# About this task
Give again the lines of the data from its first line through the line with "(s.dev.regions.applyWaiting = true". Change nothing.

# Collected data entries

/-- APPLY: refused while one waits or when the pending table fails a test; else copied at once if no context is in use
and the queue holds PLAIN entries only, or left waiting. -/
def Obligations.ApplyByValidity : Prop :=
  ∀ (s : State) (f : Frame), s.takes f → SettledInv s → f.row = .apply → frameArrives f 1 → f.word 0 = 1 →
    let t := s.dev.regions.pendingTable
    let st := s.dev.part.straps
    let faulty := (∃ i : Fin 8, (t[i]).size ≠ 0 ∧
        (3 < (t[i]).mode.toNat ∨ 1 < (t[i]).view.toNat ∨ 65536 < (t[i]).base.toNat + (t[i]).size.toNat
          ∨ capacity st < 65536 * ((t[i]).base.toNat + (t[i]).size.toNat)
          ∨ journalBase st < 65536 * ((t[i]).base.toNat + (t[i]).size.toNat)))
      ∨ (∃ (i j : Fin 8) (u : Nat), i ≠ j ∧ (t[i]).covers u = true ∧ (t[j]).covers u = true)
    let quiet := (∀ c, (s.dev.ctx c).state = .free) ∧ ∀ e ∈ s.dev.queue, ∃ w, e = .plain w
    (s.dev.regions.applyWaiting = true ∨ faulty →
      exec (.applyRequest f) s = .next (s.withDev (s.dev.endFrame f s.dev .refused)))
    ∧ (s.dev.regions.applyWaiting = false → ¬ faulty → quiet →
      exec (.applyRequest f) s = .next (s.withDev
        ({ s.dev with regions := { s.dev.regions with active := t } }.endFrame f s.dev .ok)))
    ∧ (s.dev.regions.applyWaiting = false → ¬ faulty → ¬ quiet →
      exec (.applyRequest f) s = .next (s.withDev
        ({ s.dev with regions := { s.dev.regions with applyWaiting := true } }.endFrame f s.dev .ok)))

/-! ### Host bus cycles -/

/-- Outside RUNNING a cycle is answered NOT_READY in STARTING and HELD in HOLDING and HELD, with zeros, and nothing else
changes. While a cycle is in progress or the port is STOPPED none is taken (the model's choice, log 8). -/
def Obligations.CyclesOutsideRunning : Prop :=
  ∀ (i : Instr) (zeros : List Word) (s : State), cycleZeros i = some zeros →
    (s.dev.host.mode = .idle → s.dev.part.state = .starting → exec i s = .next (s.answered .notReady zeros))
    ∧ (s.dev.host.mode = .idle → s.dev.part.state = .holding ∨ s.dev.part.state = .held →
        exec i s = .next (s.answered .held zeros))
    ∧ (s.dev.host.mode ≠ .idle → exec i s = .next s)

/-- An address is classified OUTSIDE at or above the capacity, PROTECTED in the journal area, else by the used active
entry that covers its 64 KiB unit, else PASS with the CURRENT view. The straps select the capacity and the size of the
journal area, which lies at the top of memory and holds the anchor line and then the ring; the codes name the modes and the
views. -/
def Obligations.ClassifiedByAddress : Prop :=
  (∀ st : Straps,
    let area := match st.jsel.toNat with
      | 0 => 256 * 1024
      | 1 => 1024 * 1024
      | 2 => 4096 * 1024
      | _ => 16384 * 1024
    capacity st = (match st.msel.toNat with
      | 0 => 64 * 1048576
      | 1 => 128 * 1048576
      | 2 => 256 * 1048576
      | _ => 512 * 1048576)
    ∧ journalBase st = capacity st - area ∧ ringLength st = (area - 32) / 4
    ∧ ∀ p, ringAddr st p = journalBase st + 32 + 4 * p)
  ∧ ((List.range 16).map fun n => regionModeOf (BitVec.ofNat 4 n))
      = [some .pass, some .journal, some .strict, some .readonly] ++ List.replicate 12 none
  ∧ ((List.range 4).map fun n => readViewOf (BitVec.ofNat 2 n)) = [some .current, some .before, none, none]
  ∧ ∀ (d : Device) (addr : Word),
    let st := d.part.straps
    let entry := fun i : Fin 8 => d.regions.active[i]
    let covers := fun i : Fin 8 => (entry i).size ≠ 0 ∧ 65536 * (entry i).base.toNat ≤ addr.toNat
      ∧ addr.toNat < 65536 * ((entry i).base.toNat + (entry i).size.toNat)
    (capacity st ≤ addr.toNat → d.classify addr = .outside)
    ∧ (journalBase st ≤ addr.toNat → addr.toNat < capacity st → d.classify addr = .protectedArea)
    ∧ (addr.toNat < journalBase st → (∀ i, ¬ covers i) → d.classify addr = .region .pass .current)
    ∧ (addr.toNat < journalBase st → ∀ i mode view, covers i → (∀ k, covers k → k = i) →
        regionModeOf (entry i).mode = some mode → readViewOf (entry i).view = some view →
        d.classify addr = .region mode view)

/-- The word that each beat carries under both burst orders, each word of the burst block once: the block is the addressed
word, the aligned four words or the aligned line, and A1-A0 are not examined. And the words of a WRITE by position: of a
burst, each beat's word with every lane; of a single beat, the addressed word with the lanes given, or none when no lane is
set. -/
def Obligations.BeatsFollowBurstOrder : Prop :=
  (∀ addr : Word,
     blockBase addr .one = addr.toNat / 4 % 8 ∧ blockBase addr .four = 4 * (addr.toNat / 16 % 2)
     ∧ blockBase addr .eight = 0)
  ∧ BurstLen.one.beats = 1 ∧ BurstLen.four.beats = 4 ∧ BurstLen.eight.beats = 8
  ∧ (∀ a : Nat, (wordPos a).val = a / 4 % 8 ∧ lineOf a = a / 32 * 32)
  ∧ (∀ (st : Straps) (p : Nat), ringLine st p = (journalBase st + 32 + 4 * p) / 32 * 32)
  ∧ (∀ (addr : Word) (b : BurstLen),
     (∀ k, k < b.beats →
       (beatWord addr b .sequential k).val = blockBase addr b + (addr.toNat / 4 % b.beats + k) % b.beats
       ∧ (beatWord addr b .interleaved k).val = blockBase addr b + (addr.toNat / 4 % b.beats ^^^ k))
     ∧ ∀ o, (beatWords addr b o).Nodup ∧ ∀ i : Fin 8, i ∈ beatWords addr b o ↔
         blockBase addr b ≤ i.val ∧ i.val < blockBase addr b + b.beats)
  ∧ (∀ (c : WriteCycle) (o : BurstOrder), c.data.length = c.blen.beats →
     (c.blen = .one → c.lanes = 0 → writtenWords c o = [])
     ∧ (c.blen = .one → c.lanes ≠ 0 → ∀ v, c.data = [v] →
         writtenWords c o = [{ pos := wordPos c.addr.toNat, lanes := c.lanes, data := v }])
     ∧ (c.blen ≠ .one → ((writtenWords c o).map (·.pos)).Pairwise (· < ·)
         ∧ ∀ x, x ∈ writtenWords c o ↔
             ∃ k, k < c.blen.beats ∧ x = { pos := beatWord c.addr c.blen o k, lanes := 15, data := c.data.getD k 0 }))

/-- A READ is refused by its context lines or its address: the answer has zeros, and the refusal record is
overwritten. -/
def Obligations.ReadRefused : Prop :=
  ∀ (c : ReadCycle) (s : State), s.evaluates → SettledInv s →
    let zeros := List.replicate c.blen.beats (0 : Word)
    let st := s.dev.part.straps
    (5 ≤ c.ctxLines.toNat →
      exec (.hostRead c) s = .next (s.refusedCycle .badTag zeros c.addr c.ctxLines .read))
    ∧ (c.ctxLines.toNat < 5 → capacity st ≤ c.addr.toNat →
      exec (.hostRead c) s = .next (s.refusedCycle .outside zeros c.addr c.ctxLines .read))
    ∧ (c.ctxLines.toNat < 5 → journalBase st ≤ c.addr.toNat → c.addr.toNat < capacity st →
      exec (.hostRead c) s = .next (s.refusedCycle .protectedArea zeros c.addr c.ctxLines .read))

# Answer area
/-- APPLY: refused while one waits or when the pending table fails a test; else copied at once if no context is in use
and the queue holds PLAIN entries only, or left waiting. -/
def Obligations.ApplyByValidity : Prop :=
  ∀ (s : State) (f : Frame), s.takes f → SettledInv s → f.row = .apply → frameArrives f 1 → f.word 0 = 1 →
    let t := s.dev.regions.pendingTable
    let st := s.dev.part.straps
    let faulty := (∃ i : Fin 8, (t[i]).size ≠ 0 ∧
        (3 < (t[i]).mode.toNat ∨ 1 < (t[i]).view.toNat ∨ 65536 < (t[i]).base.toNat + (t[i]).size.toNat
          ∨ capacity st < 65536 * ((t[i]).base.toNat + (t[i]).size.toNat)
          ∨ journalBase st < 65536 * ((t[i]).base.toNat + (t[i]).size.toNat)))
      ∨ (∃ (i j : Fin 8) (u : Nat), i ≠ j ∧ (t[i]).covers u = true ∧ (t[j]).covers u = true)
    let quiet := (∀ c, (s.dev.ctx c).state = .free) ∧ ∀ e ∈ s.dev.queue, ∃ w, e = .plain w
    (s.dev.regions.applyWaiting = true ∨ faulty →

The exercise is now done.